Politik

Scholz und Biden bekräftigen Hilfe für die Ukraine

US-Präsident Joe Biden und Kanzler Olaf Scholz (SPD) haben sich bei ihrem Treffen in Washington für weitere Militärhilfen für die Ukraine stark gemacht. Beide warnten nach ihrem Gespräch im Weißen Haus vor einem Scheitern der Hilfen im US-Kongress. Biden sagte, dies käme „krimineller Nachlässigkeit" gleich. Und Scholz mahnte: Ohne amerikanische Hilfe sei die Ukraine nicht zu verteidigen.
10.02.2024 17:13
Lesezeit: 3 min
Scholz und Biden bekräftigen Hilfe für die Ukraine
Bundeskanzler Scholz bei seinem Treffen mit US-Präsident Biden im Weißen Haus. (Foto: dpa) Foto: Michael Kappeler

Ungewöhnliches widerfuhr Bundeskanzler Olaf Scholz bei seiner Rückkehr nach Berlin. Er bekam ein seltenes Lob für seine Reise nach Washington von Oppositionsführer Friedrich Merz. „Es war wichtig zu hören, dass US-Präsident Biden und Bundeskanzler Scholz sich so deutlich zur Unterstützung der Ukraine geäußert haben", sagte der CDU/CSU-Fraktionschef der Zeitung „Bild am Sonntag". Auch für Europas Freiheit und Sicherheit sei es überlebenswichtig, dass die von Russland angegriffene Ukraine weiterhin mit Ausrüstung, Waffen und Geld unterstützt werde.

Die Probleme der größten Waffenlieferanten

Die USA und Deutschland sind die mit Abstand wichtigsten Waffenlieferanten für die Ukraine im Abwehrkampf gegen Russland. Scholz beziffert den Wert der von Deutschland gelieferten und zugesagten Rüstungsgüter auf mehr als 30 Milliarden Euro. Die USA geben den Umfang ihrer Militärhilfe mit 44 Milliarden US-Dollar (rund 41 Milliarden Euro) an.

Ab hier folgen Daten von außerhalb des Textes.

theorem State.wrBit_keeps (s : State) (f : Fld) (i : Nat) (b : Bool) : Keeps s (State.wrBit s f i b) := by
  unfold State.wrBit
  repeat' first
    | with_reducible exact Keeps.refl _ | with_reducible assumption | with_reducible refine Keeps.ite ?_ ?_
    | (apply Keeps.trans; case k => with_reducible first | apply State.wr_keeps)
    | split | dsimp only

theorem State.incWrap_keeps (s : State) (f : Fld) (i : Nat) (n : Nat) : Keeps s (State.incWrap s f i n) := by
  unfold State.incWrap
  repeat' first
    | with_reducible exact Keeps.refl _ | with_reducible assumption | with_reducible refine Keeps.ite ?_ ?_
    | (apply Keeps.trans; case k => with_reducible first | apply State.wr_keeps)
    | split | dsimp only

theorem State.incSat_keeps (s : State) (f : Fld) (i : Nat) (n : Nat) : Keeps s (State.incSat s f i n) := by
  unfold State.incSat
  repeat' first
    | with_reducible exact Keeps.refl _ | with_reducible assumption | with_reducible refine Keeps.ite ?_ ?_
    | (apply Keeps.trans; case k => with_reducible first | apply State.wr_keeps)
    | split | dsimp only

theorem State.raiseTo_keeps (s : State) (f : Fld) (i : Nat) (v : Nat) : Keeps s (State.raiseTo s f i v) := by
  unfold State.raiseTo
  repeat' first
    | with_reducible exact Keeps.refl _ | with_reducible assumption | with_reducible refine Keeps.ite ?_ ?_
    | (apply Keeps.trans; case k => with_reducible first | apply State.wr_keeps)
    | split | dsimp only

theorem State.raise_keeps (s : State) (n : Nat) : Keeps s (State.raise s n) := by
  unfold State.raise
  repeat' first
    | with_reducible exact Keeps.refl _ | with_reducible assumption | with_reducible refine Keeps.ite ?_ ?_
    | (apply Keeps.trans; case k => with_reducible first | apply State.withHost_keeps)
    | split | dsimp only

theorem State.setCause_keeps (s : State) (f : Fld) (i : Nat) (n : Nat) : Keeps s (State.setCause s f i n) := by
  unfold State.setCause
  repeat' first
    | with_reducible exact Keeps.refl _ | with_reducible assumption | with_reducible refine Keeps.ite ?_ ?_
    | (apply Keeps.trans; case k => with_reducible first | apply State.wr_keeps | apply State.raise_keeps)
    | split | dsimp only

theorem State.emit_keeps (s : State) (o : Output) : Keeps s (s.emit o) :=
  ⟨rfl, id, ⟨[o], rfl⟩, Nat.le_refl _⟩

theorem State.freeDraws_keeps (s : State) (n : Nat) : Keeps s (s.freeDraws n) :=
  ⟨rfl, id, ⟨[], (List.append_nil _).symm⟩, Nat.le_add_right _ _⟩

theorem State.freeDraw_keeps (s : State) : Keeps s (State.freeDraw s) := by
  unfold State.freeDraw
  repeat' first
    | with_reducible exact Keeps.refl _ | with_reducible assumption | with_reducible refine Keeps.ite ?_ ?_
    | (apply Keeps.trans; case k => with_reducible first | apply State.freeDraws_keeps)
    | split | dsimp only

theorem State.advanceTo_keeps (s : State) (t : Nat) : Keeps s (State.advanceTo s t) := by
  unfold State.advanceTo
  repeat' first
    | with_reducible exact Keeps.refl _ | with_reducible assumption | with_reducible refine Keeps.ite ?_ ?_
    | (apply Keeps.trans; case k => with_reducible first | apply State.withFrc_keeps)
    | split | dsimp only

theorem State.tally1_keeps (s : State) (i bytes : Nat) : Keeps s (State.tally1 s i bytes) := by
  unfold State.tally1
  repeat' first
    | with_reducible exact Keeps.refl _ | with_reducible assumption | with_reducible refine Keeps.ite ?_ ?_
    | (apply Keeps.trans; case k => with_reducible first | apply State.withTally_keeps)
    | split | dsimp only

Sowohl Scholz als auch Biden haben gerade auf unterschiedliche Weise damit zu kämpfen, die Hilfe aufrechtzuerhalten. Der Kanzler hat zu Jahresanfang eine Initiative gestartet, um die EU-Partner - vor allem wirtschaftsstarke Länder wie Frankreich, Spanien und Italien - zu mehr Unterstützung für die ukrainischen Streitkräfte zu bewegen. Der Erfolg ist bisher mäßig.

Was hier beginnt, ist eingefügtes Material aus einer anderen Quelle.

theorem execPortNodeEnable_keeps (n v : Nat) (s : State) : KeepsR s (execPortNodeEnable n v s) := by
  unfold execPortNodeEnable
  repeat' first
    | with_reducible exact Keeps.refl _ | with_reducible assumption | with_reducible refine KeepsR.next ?_
    | with_reducible refine Keeps.ite ?_ ?_ | with_reducible refine KeepsR.ite ?_ ?_
    | (apply Keeps.trans; case k => with_reducible first | apply State.nodeCfgWrite_keeps)
    | with_reducible apply State.landed_keeps | with_reducible refine Keeps.trans ?_ (State.landed_keeps _ _ _  ?_)
    | intro _ | split | dsimp only

theorem execPortNodeDisable_keeps (n v : Nat) (s : State) : KeepsR s (execPortNodeDisable n v s) := by
  unfold execPortNodeDisable
  repeat' first
    | with_reducible exact Keeps.refl _ | with_reducible assumption | with_reducible refine KeepsR.next ?_
    | with_reducible refine Keeps.ite ?_ ?_ | with_reducible refine KeepsR.ite ?_ ?_
    | (apply Keeps.trans; case k => with_reducible first | apply State.nodeCfgWrite_keeps)
    | with_reducible apply State.landed_keeps | with_reducible refine Keeps.trans ?_ (State.landed_keeps _ _ _  ?_)
    | intro _ | split | dsimp only

theorem State.nodeCut_keeps (s : State) (n : Nat) (cut : Bool) : Keeps s (State.nodeCut s n cut) := by
  unfold State.nodeCut
  repeat' first
    | with_reducible exact Keeps.refl _ | with_reducible assumption | with_reducible refine Keeps.ite ?_ ?_
    | (apply Keeps.trans; case k => with_reducible first | apply State.dropHeld_keeps)
    | split | dsimp only

theorem State.nodeLost_keeps (s : State) (n : Nat) (cut : Bool) : Keeps s (State.nodeLost s n cut) := by
  unfold State.nodeLost
  repeat' first
    | with_reducible exact Keeps.refl _ | with_reducible assumption | with_reducible refine Keeps.ite ?_ ?_
    | (apply Keeps.trans
       case k =>
         with_reducible first
           | apply State.wr_keeps | apply State.nodeCut_keeps | apply State.nodeFlush_keeps | apply State.setNodeState_keeps)
    | (apply Keeps.trans; case k => with_reducible first | apply State.withSched_keeps)
    | split | dsimp only

theorem State.nodeReturned_keeps (s : State) (n : Nat) : Keeps s (State.nodeReturned s n) := by
  unfold State.nodeReturned
  repeat' first
    | with_reducible exact Keeps.refl _ | with_reducible assumption | with_reducible refine Keeps.ite ?_ ?_
    | (apply Keeps.trans; case k => with_reducible first | apply State.wr_keeps | apply State.setNodeState_keeps)
    | split | dsimp only

theorem execPortLinkLost_keeps (n : Nat) (cut : Bool) (s : State) : KeepsR s (execPortLinkLost n cut s) := by
  unfold execPortLinkLost
  repeat' first
    | with_reducible exact Keeps.refl _ | with_reducible assumption | with_reducible refine KeepsR.next ?_
    | with_reducible refine Keeps.ite ?_ ?_ | with_reducible refine KeepsR.ite ?_ ?_
    | (apply Keeps.trans; case k => with_reducible first | apply State.nodeLost_keeps)
    | split | dsimp only

theorem execPortLinkReturn_keeps (n : Nat) (s : State) : KeepsR s (execPortLinkReturn n s) := by
  unfold execPortLinkReturn
  repeat' first
    | with_reducible exact Keeps.refl _ | with_reducible assumption | with_reducible refine KeepsR.next ?_
    | with_reducible refine Keeps.ite ?_ ?_ | with_reducible refine KeepsR.ite ?_ ?_
    | (apply Keeps.trans; case k => with_reducible first | apply State.nodeReturned_keeps)
    | split | dsimp only

theorem execPortHoldExpiry_keeps (n : Nat) (s : State) : KeepsR s (execPortHoldExpiry n s) := by
  unfold execPortHoldExpiry
  repeat' first
    | with_reducible exact Keeps.refl _ | with_reducible assumption | with_reducible refine KeepsR.next ?_
    | with_reducible refine Keeps.ite ?_ ?_ | with_reducible refine KeepsR.ite ?_ ?_
    | (apply Keeps.trans; case k => with_reducible first | apply State.advanceTo_keeps | apply State.nodeFlush_keeps)
    | split | dsimp only

theorem execPortFlushComplete_keeps (n : Nat) (s : State) : KeepsR s (execPortFlushComplete n s) := by
  unfold execPortFlushComplete
  repeat' first
    | with_reducible exact Keeps.refl _ | with_reducible assumption | with_reducible refine KeepsR.next ?_
    | with_reducible refine Keeps.ite ?_ ?_ | with_reducible refine KeepsR.ite ?_ ?_
    | (apply Keeps.trans
       case k =>
         with_reducible first
           | apply State.flushDone_keeps | apply State.wr_keeps | apply State.setNodeState_keeps)
    | with_reducible refine Keeps.foldl ?_ (fun _ _ => ?_)
    | split | dsimp only

theorem State.splitQueue_keeps (s : State) (q : Nat) : Keeps s (State.splitQueue s q) := by
  unfold State.splitQueue
  repeat' first
    | with_reducible exact Keeps.refl _ | with_reducible assumption | with_reducible refine Keeps.ite ?_ ?_
    | (apply Keeps.trans; case k => with_reducible first | apply State.setQueue_keeps)
    | split | dsimp only

theorem State.wake_keeps (s : State) (q : Nat) : Keeps s (State.wake s q) := by
  unfold State.wake
  repeat' first
    | with_reducible exact Keeps.refl _ | with_reducible assumption | with_reducible refine Keeps.ite ?_ ?_
    | (apply Keeps.trans; case k => with_reducible first | apply State.setQueueNode_keeps | apply State.setSubNode_keeps)
    | (apply Keeps.trans; case k => with_reducible first | apply State.withSched_keeps)
    | split | dsimp only

theorem State.linkTo_keeps (s : State) (q k : Nat) : Keeps s (State.linkTo s q k) := by
  unfold State.linkTo
  repeat' first
    | with_reducible exact Keeps.refl _ | with_reducible assumption | with_reducible refine Keeps.ite ?_ ?_
    | (apply Keeps.trans
       case k =>
         with_reducible first
           | apply State.wake_keeps | apply State.setPkt_keeps | apply State.setQueue_keeps | apply State.splitQueue_keeps
           | apply State.trace_keeps)
    | split | dsimp only

theorem State.refuseAdmission_keeps (s : State) (q k test : Nat) : Keeps s (State.refuseAdmission s q k test) := by
  unfold State.refuseAdmission
  repeat' first
    | with_reducible exact Keeps.refl _ | with_reducible assumption | with_reducible refine Keeps.ite ?_ ?_
    | (apply Keeps.trans
       case k =>
         with_reducible first
           | apply State.tally1_keeps | apply State.discardPkt_keeps | apply State.setQueue_keeps)
    | split | dsimp only

theorem State.settleLaunch_keeps (s : State) (q k : Nat) : Keeps s (State.settleLaunch s q k) := by
  unfold State.settleLaunch
  repeat' first
    | with_reducible exact Keeps.refl _ | with_reducible assumption | with_reducible refine Keeps.ite ?_ ?_
    | (apply Keeps.trans; case k => with_reducible first | apply State.setPkt_keeps | apply State.incWrap_keeps)
    | split | dsimp only

theorem State.enqueueAt_keeps (s : State) (q k : Nat) : Keeps s (s.enqueueAt q k).1 := by
  unfold State.enqueueAt
  split
  · exact Keeps.refl s
  · refine Keeps.ite1 ((State.tally1_keeps ..).trans (State.discardPkt_keeps ..)) ?_
    split
    · refine Keeps.ite1 ?_ ?_
      · exact ((Keeps.ite (Keeps.foldl (Keeps.refl s) (fun _ _ => State.palTransfer_keeps ..)) (Keeps.refl s)).trans
          (State.settleLaunch_keeps ..)).trans (State.linkTo_keeps ..)
      · dsimp only
        split
        · exact ((((Keeps.of_pair (State.allocN_keeps ..) (by assumption) (Keeps.refl s)).trans (State.putOctets_keeps ..)).trans
            (State.setPkt_keeps ..)).trans (State.settleLaunch_keeps ..)).trans (State.linkTo_keeps ..)
        · have h := Keeps.of_pair (State.allocN_keeps ..) (by assumption) (Keeps.refl s)
          exact Keeps.ite1 h (h.trans (State.refuseAdmission_keeps ..))
    · exact State.refuseAdmission_keeps ..

theorem State.refAll_keeps (s : State) (ps : List Nat) : Keeps s (s.refAll ps).1 := by
  have h := Keeps.foldl_pair (l := ps) (f := fun (acc : State × List Nat × Bool) b =>
    if acc.2.2 then
      (match acc.1.palRef b with
        | (s1, true) => (s1, b :: acc.2.1, true)
        | (s1, false) => (s1, acc.2.1, false))
    else acc) (fun p b => by
      split
      · split
        · exact Keeps.of_pair (State.palRef_keeps ..) (by assumption) (Keeps.refl _)
        · exact Keeps.of_pair (State.palRef_keeps ..) (by assumption) (Keeps.refl _)
      · exact Keeps.refl _) (s, [], true)
  unfold State.refAll
  dsimp only
  split
  · exact h
  · exact h.trans (State.freeOwned_keeps _ _)

theorem State.enqueueCopy_keeps (s : State) (p : Pkt) (shared : List Nat) (c : Copy) :
    Keeps s (State.enqueueCopy s p shared c).1 := by
  unfold State.enqueueCopy
  repeat' first
    | with_reducible exact Keeps.refl _ | with_reducible assumption | with_reducible refine Keeps.ite ?_ ?_
    | with_reducible refine Keeps.ite1 ?_ ?_
    | (apply Keeps.trans
       case k =>
         with_reducible first
           | apply State.refAll_keeps | apply State.tally1_keeps | apply State.addPkt_keeps | apply State.freeOwned_keeps
           | apply State.discardPkt_keeps | apply State.enqueueAt_keeps)
    | with_reducible refine Keeps.of_pair (State.refAll_keeps ..) (by assumption) ?_
    | with_reducible refine Keeps.of_pair (State.enqueueAt_keeps ..) (by assumption) ?_
    | (apply Keeps.trans; case k => with_reducible first | apply State.withTally_keeps)
    | split | dsimp only

theorem State.enqueueCopies_keeps (s : State) (p : Pkt) (shared : List Nat) (cs : List Copy) :
    Keeps s (s.enqueueCopies p shared cs) := by
  induction cs generalizing s shared with
  | nil => unfold State.enqueueCopies; exact Keeps.refl s
  | cons c cs ih => unfold State.enqueueCopies; exact (State.enqueueCopy_keeps _ _ _ _).trans (ih _ _)

theorem execEnqueue_keeps (n : Nat) (s : State) : KeepsR s (execEnqueue n s) := by
  unfold execEnqueue
  repeat' first
    | with_reducible exact Keeps.refl _ | with_reducible assumption | with_reducible refine KeepsR.next ?_
    | with_reducible refine Keeps.ite ?_ ?_ | with_reducible refine KeepsR.ite ?_ ?_ | with_reducible refine Keeps.ite1 ?_ ?_
    | (apply Keeps.trans
       case k =>
         with_reducible first
           | apply State.enqueueCopies_keeps | apply State.removePkt_keeps | apply State.tally1_keeps
           | apply State.discardPkt_keeps | apply State.enqueueAt_keeps | apply State.setPkt_keeps | apply State.freeOwned_keeps)
    | with_reducible refine Keeps.of_pair (State.enqueueAt_keeps ..) (by assumption) ?_
    | split | dsimp only

theorem State.chargeSelection_keeps (s : State) (n u q leff : Nat) : Keeps s (State.chargeSelection s n u q leff) := by
  unfold State.chargeSelection
  repeat' first
    | with_reducible exact Keeps.refl _ | with_reducible assumption | with_reducible refine Keeps.ite ?_ ?_
    | (apply Keeps.trans
       case k =>
         with_reducible first
           | apply State.setQueueNode_keeps | apply State.setSubNode_keeps | apply State.setPortNode_keeps)
    | split | dsimp only

theorem State.readCanvas_keeps (s : State) (ps : List Nat) : Keeps s (s.readCanvas ps).1 := by
  refine Keeps.foldl_pair (fun p b => ?_) (s, false)
  have h : Keeps p.1 ((p.1.badWords.canvasCe.filter (fun a => a / 256 == ptrIndex b)).foldl (fun s _ => s.trackCe b) p.1) :=
    Keeps.foldl (Keeps.refl _) (fun _ _ => State.trackCe_keeps ..)
  dsimp only
  split
  · exact (h.trans (State.wr_keeps ..)).trans (State.markBad_keeps ..)
  · exact h

theorem State.serveCanvas_keeps (s : State) (k : Nat) : Keeps s (State.serveCanvas s k) := by
  unfold State.serveCanvas
  repeat' first
    | with_reducible exact Keeps.refl _ | with_reducible assumption | with_reducible refine Keeps.ite ?_ ?_
    | with_reducible refine Keeps.ite1 ?_ ?_
    | (apply Keeps.trans
       case k =>
         with_reducible first
           | apply State.readCanvas_keeps | apply State.setPkt_keeps | apply State.freeOwned_keeps)
    | with_reducible refine Keeps.of_pair (State.readCanvas_keeps ..) (by assumption) ?_
    | split | dsimp only

theorem State.serveDram_keeps (s : State) (k rt : Nat) : Keeps s (s.serveDram k rt) := by
  unfold State.serveDram
  split
  · exact Keeps.refl s
  · refine (Keeps.trans (Keeps.foldl_pair (fun p b => ?_) (s, false)) (State.setPkt_keeps ..)).trans (State.dramPutAll_keeps ..)
    dsimp only
    split
    · exact State.readDirect_keeps ..
    · exact (State.readDirect_keeps ..).trans (State.markBad_keeps ..)

theorem State.takeHead_keeps (s : State) (q rt : Nat) : Keeps s (State.takeHead s q rt).1 := by
  unfold State.takeHead
  repeat' first
    | with_reducible exact Keeps.refl _ | with_reducible assumption | with_reducible refine Keeps.ite ?_ ?_
    | with_reducible refine Keeps.ite1 ?_ ?_
    | (apply Keeps.trans
       case k =>
         with_reducible first
           | apply State.advanceHead_keeps | apply State.undoCopy_keeps | apply State.setQueue_keeps
           | apply State.serveDram_keeps | apply State.serveCanvas_keeps)
    | with_reducible apply State.landed_keeps | with_reducible refine Keeps.trans ?_ (State.landed_keeps _ _ _  ?_)
    | intro _ | split | dsimp only

theorem execPortSelection_keeps (n : Nat) (arriving : Bool) (s : State) : KeepsR s (execPortSelection n arriving s) := by
  unfold execPortSelection
  repeat' first
    | with_reducible exact Keeps.refl _ | with_reducible assumption | with_reducible refine KeepsR.next ?_
    | with_reducible refine Keeps.ite ?_ ?_ | with_reducible refine KeepsR.ite ?_ ?_ | with_reducible refine Keeps.ite1 ?_ ?_
    | (apply Keeps.trans
       case k =>
         with_reducible first
           | apply State.chargeSelection_keeps | apply State.takeHead_keeps | apply State.trace_keeps | apply State.sample_keeps
           | apply State.setPkt_keeps | apply State.setPortNode_keeps)
    | with_reducible refine Keeps.of_pair (State.takeHead_keeps ..) (by assumption) ?_
    | split | dsimp only

theorem State.spillTo_keeps (s : State) (q k : Nat) (p : Pkt) (bs : List Nat) : Keeps s (s.spillTo q k p bs) := by
  unfold State.spillTo
  exact ((((((State.readCanvas_keeps ..).trans (State.putOctets_keeps ..)).trans (State.dramPutAll_keeps ..)).trans
    (State.setQueue_keeps ..)).trans (State.freeOwned_keeps ..)).trans (State.setPkt_keeps ..)).trans (State.incWrap_keeps ..)

theorem execSpillMove_keeps (q : Nat) (s : State) : KeepsR s (execSpillMove q s) := by
  unfold execSpillMove
  repeat' first
    | with_reducible exact Keeps.refl _ | with_reducible assumption | with_reducible refine KeepsR.next ?_
    | with_reducible refine Keeps.ite ?_ ?_ | with_reducible refine KeepsR.ite ?_ ?_ | with_reducible refine Keeps.ite1 ?_ ?_
    | (apply Keeps.trans
       case k =>
         with_reducible first
           | apply State.splitQueue_keeps | apply State.allocN_keeps | apply State.spillTo_keeps)
    | with_reducible refine Keeps.of_pair (State.allocN_keeps ..) (by assumption) ?_
    | split | dsimp only

theorem State.copyBuffers_keeps (s : State) (ks : List Nat) : Keeps s (s.copyBuffers ks).1 := by
  induction ks generalizing s with
  | nil => exact Keeps.refl s
  | cons k ks ih =>
    unfold State.copyBuffers
    split
    · exact Keeps.of_pair (State.allocN_keeps ..) (by assumption) (Keeps.refl s)
    · have h1 := Keeps.of_pair (State.allocN_keeps ..) (by assumption) (Keeps.refl s)
      split
      · exact (Keeps.of_pair (ih _) (by assumption) h1).trans (State.palFreeAll_keeps ..)
      · exact Keeps.of_pair (ih _) (by assumption) h1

Biden wiederum versucht seit Monaten, neue Milliarden-Hilfen für Kiew durch den Kongress zu bringen. Die Republikaner von Ex-Präsident Donald Trump blockieren das jedoch. Zuletzt signalisierten sie zwar zumindest im Senat etwas Bereitschaft, sich zu bewegen. Doch eine Lösung ist noch lange nicht in Sicht. Am Donnerstag hatte ein neues Gesetzespaket, das unter anderem 60 Milliarden Dollar (56 Milliarden Euro) für die Ukraine vorsieht, eine erste formale Hürde im Senat genommen. Noch laufen Verhandlungen dazu, und eine finale Abstimmung im Senat steht aus. Ob das Paket dort durchkommt - und vor allem, ob es in der anderen Parlamentskammer, dem Repräsentantenhaus, Chancen hat - ist aber völlig offen.

Scholz wirft Putin Lüge vor

Angesichts der monatelangen innenpolitischen Blockade in den USA werden derzeit schon minimale Bewegungen als Fortschritt gewertet. Auch Scholz bemühte sich, Zuversicht zu verbreiten. Der Kanzler sagte nach dem Gespräch mit Biden, der US-Präsident und er seien beide fest davon überzeugt, dass neue US-Hilfen kommen müssten, „aber auch zuversichtlich, dass der amerikanische Kongress am Ende eine solche Entscheidung treffen wird".

Er betonte, dies wäre dann auch die richtige Botschaft an den russischen Präsidenten Wladimir Putin: „Dass seine Hoffnung vergeblich ist, dass er einfach nur lange genug warten muss, bis die Unterstützungsbereitschaft der Freunde der Ukraine in Europa und Nordamerika und anderswo nachlässt." Erneut kritisierte er Putin für das „lächerliche Interview" des US-Talkmasters Tucker Carlson, dass während des Scholz-Besuchs gesendet wurde. „Er erzählt immer wieder Lügen über die Geschichte des Krieges."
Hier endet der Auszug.